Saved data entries
=== Section Start ===

-- ==== Sys2Proof/Tests/Slice0.lean ====
section
/-!
SUPPORT. Small tests: commands that are not well formed, a witness for each clause of the statements, and results that the
spec's text gives.
-/

open Sys2Proof Sys2Proof.Machine

namespace Sys2Proof.Tests

/-! ## Helpers -/

/-- What a statement `p` says of concrete values: `f` applies it to them with every hypothesis of the clause proved there. A theorem
`Says f` shows the hypotheses met and the conclusion true of them. -/
def Says {p q : Prop} (_ : p → q) : Prop := q

/-- As `Says`, of the hypotheses alone: that `f` can be written shows values that meet them all together. -/
def Meets {p : Prop} {i : Instr} {s : State} {P : State → Prop} (_ : p → Runs i s P) : Prop := True

/-- The same for a conclusion of another form. -/
def MeetsAll {p q : Prop} (_ : p → q) : Prop := True

/-- The state after reset with some register fields set. -/
def regs (l : List (FieldRef × Nat)) : State := l.foldl (fun s e => s.set e.1 e.2) State.reset

/-- An instruction word with an opcode and operand bits. -/
def opw (op rest : Nat) : DWord := BitVec.ofNat 64 (op * 2 ^ 56 + rest)

/-- Core 9,215, the last one. -/
def xl : At := ⟨9215, [], false⟩

/-- A state in which the last core runs a beat. -/
def inBeat (c : Core) : State := { State.reset with cores := [(9215, { c with inBeat := true })] }

def b0 : State := inBeat Core.reset

/-- What a command answers, where it answers a next state. -/
def after (i : Instr) (s : State) : State := match exec i s with | .next t => t | _ => s

/-- A hypothesis that the kernel evaluates. -/
theorem holds {p : Prop} [Decidable p] (h : decide p = true := by decide +kernel) : p := of_decide_eq_true h

/-- What a command answers, where the kernel can evaluate what is said of it. -/
theorem ran {i : Instr} {s : State} {P : State → Prop} [DecidablePred P]
    (h : (match exec i s with | .next t => decide (P t) | _ => false) = true := by decide +kernel) : Runs i s P := by
  cases e : exec i s <;> simp_all [Runs]

/-! ## Witnesses: engines -/

def cCnt : Core := (Core.reset.cpWr (SPC_CNT_EN_HI) 0x80000000).cpSet (SPC_CNT_value 63) 0xFFFFFF

/-- A core whose engines hold an address of each kind in A15: a row of the pad, a core, a Bay page of Bay 17. -/
def cAddr (v : Nat) : Core :=
  let e : Eng := { Eng.reset with areg := [(15, BitVec.ofNat 48 v)] }
  { Core.reset with le := e, me := e, ve := e, se := e, sb := [(0, ⟨some 7⟩), (1, ⟨some 8⟩), (2, ⟨none⟩)] }

def b1 : State := inBeat (cAddr 0x17FFF)

/-- Logical id 0 is core 9,200 of the same cluster. -/
def bRem : State :=
  { inBeat (cAddr 0x400000000000) with xlat := [(9088, [(0, 9200)])] }

/-- Die 71 has a default entry to Bay 17. -/
def bBay : State :=
  { inBeat (cAddr 0x910000000000) with rtDef := [(142, ⟨none, [(89, 0x89)]⟩)] }

/-- The express way from die 71 to the steward behind die 68. -/
def bStew : State :=
  { b0 with
    inv := some ⟨0, 0, 0, 0, [], [], [], [], [], []⟩, rtDef := [(136, ⟨none, [(98, 0x8B)]⟩), (142, ⟨none, [(98, 0x88)]⟩)] }

def bSwb : State :=
  { inBeat { (cAddr 0x910000000000) with sb := [(2047, ⟨some 7⟩)] } with rtDef := [(142, ⟨none, [(89, 0x89)]⟩)] }
theorem witness_FlowOperationsMoveTheProgram :
    Says (fun h : Obligations.FlowOperationsMoveTheProgram => (h .send xl (opw 0 0x1FFFF) b0).1 holds holds) ∧
    Says (fun h : Obligations.FlowOperationsMoveTheProgram => (h .load xl (opw 6 0xFFFF) b0).2.1 holds holds) ∧
    Says (fun h : Obligations.FlowOperationsMoveTheProgram => (h .matrix xl (opw 4 0x1FFFF) b0).2.2.1 holds holds) ∧
    Says (fun h : Obligations.FlowOperationsMoveTheProgram => (h .vector xl (opw 5 0x10000) b0).2.2.2.1 holds holds) ∧
    Says (fun h : Obligations.FlowOperationsMoveTheProgram => (h .send xl (opw 1 0) b0).2.2.2.2 holds holds) :=
  ⟨ran, ran, ran, ran, ran⟩

theorem witness_WaitsAndSignalsMoveTheirCounters :
    Says (fun h : Obligations.WaitsAndSignalsMoveTheirCounters => (h .send xl (opw 2 (63 * 2 ^ 50 + 0xFFFFFF)) (inBeat cCnt)).1 holds holds) ∧
    Says (fun h : Obligations.WaitsAndSignalsMoveTheirCounters => (h .load xl (opw 3 0xFFFFFF) b0).2.1 holds holds) ∧
    Says (fun h : Obligations.WaitsAndSignalsMoveTheirCounters => (h .load xl (opw 7 (3 * 2 ^ 46 + 63)) b0).2.2.1 holds holds) ∧
    Says (fun h : Obligations.WaitsAndSignalsMoveTheirCounters => (h .load xl (opw 8 (3 * 2 ^ 46 + 63)) (inBeat { Core.reset with sig := [(12, 63)] })).2.2.2 holds holds) :=
  ⟨ran, ⟨_, rfl, by unfold Core.awaits; decide +kernel⟩, ⟨_, rfl, by unfold Core.awaits; decide +kernel⟩, ran⟩

theorem witness_AddressOperationsWriteTheirRegister :
    Says (fun h : Obligations.AddressOperationsWriteTheirRegister => (h .matrix xl (opw 9 (15 * 2 ^ 44 + 2 ^ 32 + 0xFFFF)) b0).1 holds holds) ∧
    Says (fun h : Obligations.AddressOperationsWriteTheirRegister => (h .vector xl (opw 10 (15 * 2 ^ 44 + 2 * 2 ^ 42 + 0xFFFFFFFF)) b1).2.1 holds holds) ∧
    Says (fun h : Obligations.AddressOperationsWriteTheirRegister => (h .load xl (opw 11 (15 * 2 ^ 44 + 15 * 2 ^ 40 + 7 * 2 ^ 37)) b1).2.2.1 holds holds holds) ∧
    Meets (fun h : Obligations.AddressOperationsWriteTheirRegister => (h .load xl (opw 12 (1 * 2 ^ 27)) b1).2.2.2 holds holds) :=
  ⟨⟨_, rfl, by unfold Core.awaits; decide +kernel⟩, ⟨_, rfl, by unfold Core.awaits; decide +kernel⟩, ⟨_, rfl, by unfold Core.awaits; decide +kernel⟩, trivial⟩

theorem witness_LoadEngineReadsFillTheStageBuffers :
    Says (fun h : Obligations.LoadEngineReadsFillTheStageBuffers => (h xl (opw 0x10 (3 * 2 ^ 42 + 511 * 2 ^ 33 + 63 * 2 ^ 27)) b0).1 holds holds) ∧
    Says (fun h : Obligations.LoadEngineReadsFillTheStageBuffers => (h xl (opw 0x11 (3 * 2 ^ 42 + 511 * 2 ^ 33 + 63 * 2 ^ 27 + 2 ^ 17)) b0).2.1 holds holds) ∧
    Meets (fun h : Obligations.LoadEngineReadsFillTheStageBuffers => (h xl (opw 0x12 (15 * 2 ^ 44 + 3 * 2 ^ 42 + 511 * 2 ^ 33 + 63 * 2 ^ 27 + 2 * 2 ^ 17)) bRem).2.2.1 holds holds
      0 9200 [] holds holds holds) ∧
    Meets (fun h : Obligations.LoadEngineReadsFillTheStageBuffers => (h xl (opw 0x13 (15 * 2 ^ 44 + 3 * 2 ^ 42 + 511 * 2 ^ 33 + 63 * 2 ^ 27 + 1 * 2 ^ 17)) bBay).2.2.2 holds holds
      0 [71] holds holds) :=
  ⟨⟨_, rfl, by unfold Core.awaits; decide +kernel⟩, ⟨_, rfl, by unfold Core.awaits; decide +kernel⟩, trivial, trivial⟩

theorem witness_MatrixOperationsWriteTheirTarget :
    Meets (fun h : Obligations.MatrixOperationsWriteTheirTarget => ((h xl (opw 0x40 (511 * 2 ^ 32 + 31 * 2 ^ 17)) b0).1 holds holds).1 holds holds holds holds) ∧
    Meets (fun h : Obligations.MatrixOperationsWriteTheirTarget => ((h xl (opw 0x40 (1 * 2 ^ 41 + 511 * 2 ^ 32 + 1 * 2 ^ 17)) b1).1 holds holds).2.1 holds) ∧
    Meets (fun h : Obligations.MatrixOperationsWriteTheirTarget => ((h xl (opw 0x40 (2 * 2 ^ 41 + 511 * 2 ^ 32)) (inBeat { Core.reset with xq := [5] })).1 holds holds).2.2 holds) ∧
    Meets (fun h : Obligations.MatrixOperationsWriteTheirTarget => (h xl (opw 0x41 (7 * 2 ^ 45 + 3 * 2 ^ 33)) b0).2.1 holds holds (fun _ => by decide +kernel)) ∧
    Says (fun h : Obligations.MatrixOperationsWriteTheirTarget => ((h xl (opw 0x42 (7 * 2 ^ 45)) b0).2.2.1 holds holds).1 holds) ∧
    Says (fun h : Obligations.MatrixOperationsWriteTheirTarget => ((h xl (opw 0x42 (7 * 2 ^ 45 + 2 ^ 44)) b0).2.2.1 holds holds).2 holds) ∧
    Meets (fun h : Obligations.MatrixOperationsWriteTheirTarget => (h xl (opw 0x43 (7 * 2 ^ 45 + 255)) b0).2.2.2.1 holds holds) ∧
    Says (fun h : Obligations.MatrixOperationsWriteTheirTarget => (h xl (opw 0x44 0) b0).2.2.2.2.1 holds holds) ∧
    Says (fun h : Obligations.MatrixOperationsWriteTheirTarget => (h xl (opw 0x45 511) b0).2.2.2.2.2 holds holds) :=
  ⟨trivial, trivial, trivial, trivial, ⟨_, rfl, by unfold Core.awaits; decide +kernel⟩, ⟨_, rfl, by unfold Core.awaits; decide +kernel⟩, trivial, ⟨_, rfl, by unfold Core.awaits; decide +kernel⟩, ⟨_, rfl, by unfold Core.awaits; decide +kernel⟩⟩

theorem witness_VectorLaneOperationsWriteTheirLanes :
    Says (fun h : Obligations.VectorLaneOperationsWriteTheirLanes => (h xl (opw 0x84 0) b0).1 holds holds) ∧
    Says (fun h : Obligations.VectorLaneOperationsWriteTheirLanes => (h xl (opw 0x85 0) b0).2.1 holds holds) ∧
    Says (fun h : Obligations.VectorLaneOperationsWriteTheirLanes => (h xl (opw 0x86 0) b0).2.2.1 holds holds) ∧
    Says (fun h : Obligations.VectorLaneOperationsWriteTheirLanes => (h xl (opw 0x87 0) b0).2.2.2.1 holds holds) ∧
    Says (fun h : Obligations.VectorLaneOperationsWriteTheirLanes => (h xl (opw 0x88 0) b0).2.2.2.2.1 holds holds) ∧
    Says (fun h : Obligations.VectorLaneOperationsWriteTheirLanes => (h xl (opw 0x89 0) b0).2.2.2.2.2.1 holds holds) ∧
    Says (fun h : Obligations.VectorLaneOperationsWriteTheirLanes => (h xl (opw 0x8A 0) b0).2.2.2.2.2.2.1 holds holds) ∧
    Says (fun h : Obligations.VectorLaneOperationsWriteTheirLanes => (h xl (opw 0x8E 0) b0).2.2.2.2.2.2.2.1 holds holds) ∧
    Says (fun h : Obligations.VectorLaneOperationsWriteTheirLanes => (h xl (opw 0x8F 0) b0).2.2.2.2.2.2.2.2.1 holds holds) ∧
    Says (fun h : Obligations.VectorLaneOperationsWriteTheirLanes => (h xl (opw 0x94 0xFFFFFFFF) b0).2.2.2.2.2.2.2.2.2 holds holds) :=
  ⟨⟨_, rfl, by unfold Core.awaits; decide +kernel⟩, ⟨_, rfl, by unfold Core.awaits; decide +kernel⟩, ⟨_, rfl, by unfold Core.awaits; decide +kernel⟩, ⟨_, rfl, by unfold Core.awaits; decide +kernel⟩, ⟨_, rfl, by unfold Core.awaits; decide +kernel⟩, ⟨_, rfl, by unfold Core.awaits; decide +kernel⟩, ⟨_, rfl, by unfold Core.awaits; decide +kernel⟩, ⟨_, rfl, by unfold Core.awaits; decide +kernel⟩, ⟨_, rfl, by unfold Core.awaits; decide +kernel⟩, ⟨_, rfl, by unfold Core.awaits; decide +kernel⟩⟩

theorem witness_NearFunctionsWriteAllowedValues :
    Meets (fun h : Obligations.NearFunctionsWriteAllowedValues => (h xl (opw 0x8B 0) b0).1 holds holds) ∧
    Meets (fun h : Obligations.NearFunctionsWriteAllowedValues => (h xl (opw 0x8C 0) b0).2.1 holds holds) ∧
    Meets (fun h : Obligations.NearFunctionsWriteAllowedValues => (h xl (opw 0x8D 0) b0).2.2 holds holds) :=
  ⟨trivial, trivial, trivial⟩

theorem witness_VectorMovesCarryTheirRows :
    Says (fun h : Obligations.VectorMovesCarryTheirRows => (h xl (opw 0x80 0) b0).1 holds holds) ∧
    Says (fun h : Obligations.VectorMovesCarryTheirRows => (h xl (opw 0x81 0) b1).2.1 holds holds) ∧
    Meets (fun h : Obligations.VectorMovesCarryTheirRows => (h xl (opw 0x82 0) b0).2.2.1 holds holds) ∧
    Says (fun h : Obligations.VectorMovesCarryTheirRows => (h xl (opw 0x83 0) (inBeat { Core.reset with rq := [⟨127, List.replicate 64 3⟩] })).2.2.2 holds holds ⟨127, List.replicate 64 3⟩ [] holds) :=
  ⟨⟨_, rfl, by unfold Core.awaits; decide +kernel⟩, ⟨_, rfl, by unfold Core.awaits; decide +kernel⟩, trivial, ⟨_, rfl, by unfold Core.awaits; decide +kernel⟩⟩

theorem witness_QuantisationMovesRowScalesAndCarry :
    Says (fun h : Obligations.QuantisationMovesRowScalesAndCarry => (h xl (opw 0x90 (2 ^ 20 + 2 ^ 19)) b0).1 holds holds) ∧
    Says (fun h : Obligations.QuantisationMovesRowScalesAndCarry => (h xl (opw 0x91 0) b0).2.1 holds holds) ∧
    Says (fun h : Obligations.QuantisationMovesRowScalesAndCarry => (h xl (opw 0x92 0) b0).2.2.1 holds holds) ∧
    Meets (fun h : Obligations.QuantisationMovesRowScalesAndCarry => (h xl (opw 0x93 15) bStew).2.2.2 holds holds [71, 68] holds) :=
  ⟨⟨_, rfl, by unfold Core.awaits; decide +kernel⟩, ⟨_, rfl, by unfold Core.awaits; decide +kernel⟩, ⟨_, rfl, by unfold Core.awaits; decide +kernel⟩, trivial⟩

=== Section End ===

WHAT IS BEING ASKED:
Could you restate, word for word, the lines above from the one with "0x910000000000) with sb" to the one with "0xFFFF)) b0).1 holds holds) ∧", both included?

PROBLEM SOLUTION:
  { inBeat { (cAddr 0x910000000000) with sb := [(2047, ⟨some 7⟩)] } with rtDef := [(142, ⟨none, [(89, 0x89)]⟩)] }
theorem witness_FlowOperationsMoveTheProgram :
    Says (fun h : Obligations.FlowOperationsMoveTheProgram => (h .send xl (opw 0 0x1FFFF) b0).1 holds holds) ∧
    Says (fun h : Obligations.FlowOperationsMoveTheProgram => (h .load xl (opw 6 0xFFFF) b0).2.1 holds holds) ∧
    Says (fun h : Obligations.FlowOperationsMoveTheProgram => (h .matrix xl (opw 4 0x1FFFF) b0).2.2.1 holds holds) ∧
    Says (fun h : Obligations.FlowOperationsMoveTheProgram => (h .vector xl (opw 5 0x10000) b0).2.2.2.1 holds holds) ∧
    Says (fun h : Obligations.FlowOperationsMoveTheProgram => (h .send xl (opw 1 0) b0).2.2.2.2 holds holds) :=
  ⟨ran, ran, ran, ran, ran⟩

theorem witness_WaitsAndSignalsMoveTheirCounters :
    Says (fun h : Obligations.WaitsAndSignalsMoveTheirCounters => (h .send xl (opw 2 (63 * 2 ^ 50 + 0xFFFFFF)) (inBeat cCnt)).1 holds holds) ∧
    Says (fun h : Obligations.WaitsAndSignalsMoveTheirCounters => (h .load xl (opw 3 0xFFFFFF) b0).2.1 holds holds) ∧
    Says (fun h : Obligations.WaitsAndSignalsMoveTheirCounters => (h .load xl (opw 7 (3 * 2 ^ 46 + 63)) b0).2.2.1 holds holds) ∧
    Says (fun h : Obligations.WaitsAndSignalsMoveTheirCounters => (h .load xl (opw 8 (3 * 2 ^ 46 + 63)) (inBeat { Core.reset with sig := [(12, 63)] })).2.2.2 holds holds) :=
  ⟨ran, ⟨_, rfl, by unfold Core.awaits; decide +kernel⟩, ⟨_, rfl, by unfold Core.awaits; decide +kernel⟩, ran⟩

theorem witness_AddressOperationsWriteTheirRegister :
    Says (fun h : Obligations.AddressOperationsWriteTheirRegister => (h .matrix xl (opw 9 (15 * 2 ^ 44 + 2 ^ 32 + 0xFFFF)) b0).1 holds holds) ∧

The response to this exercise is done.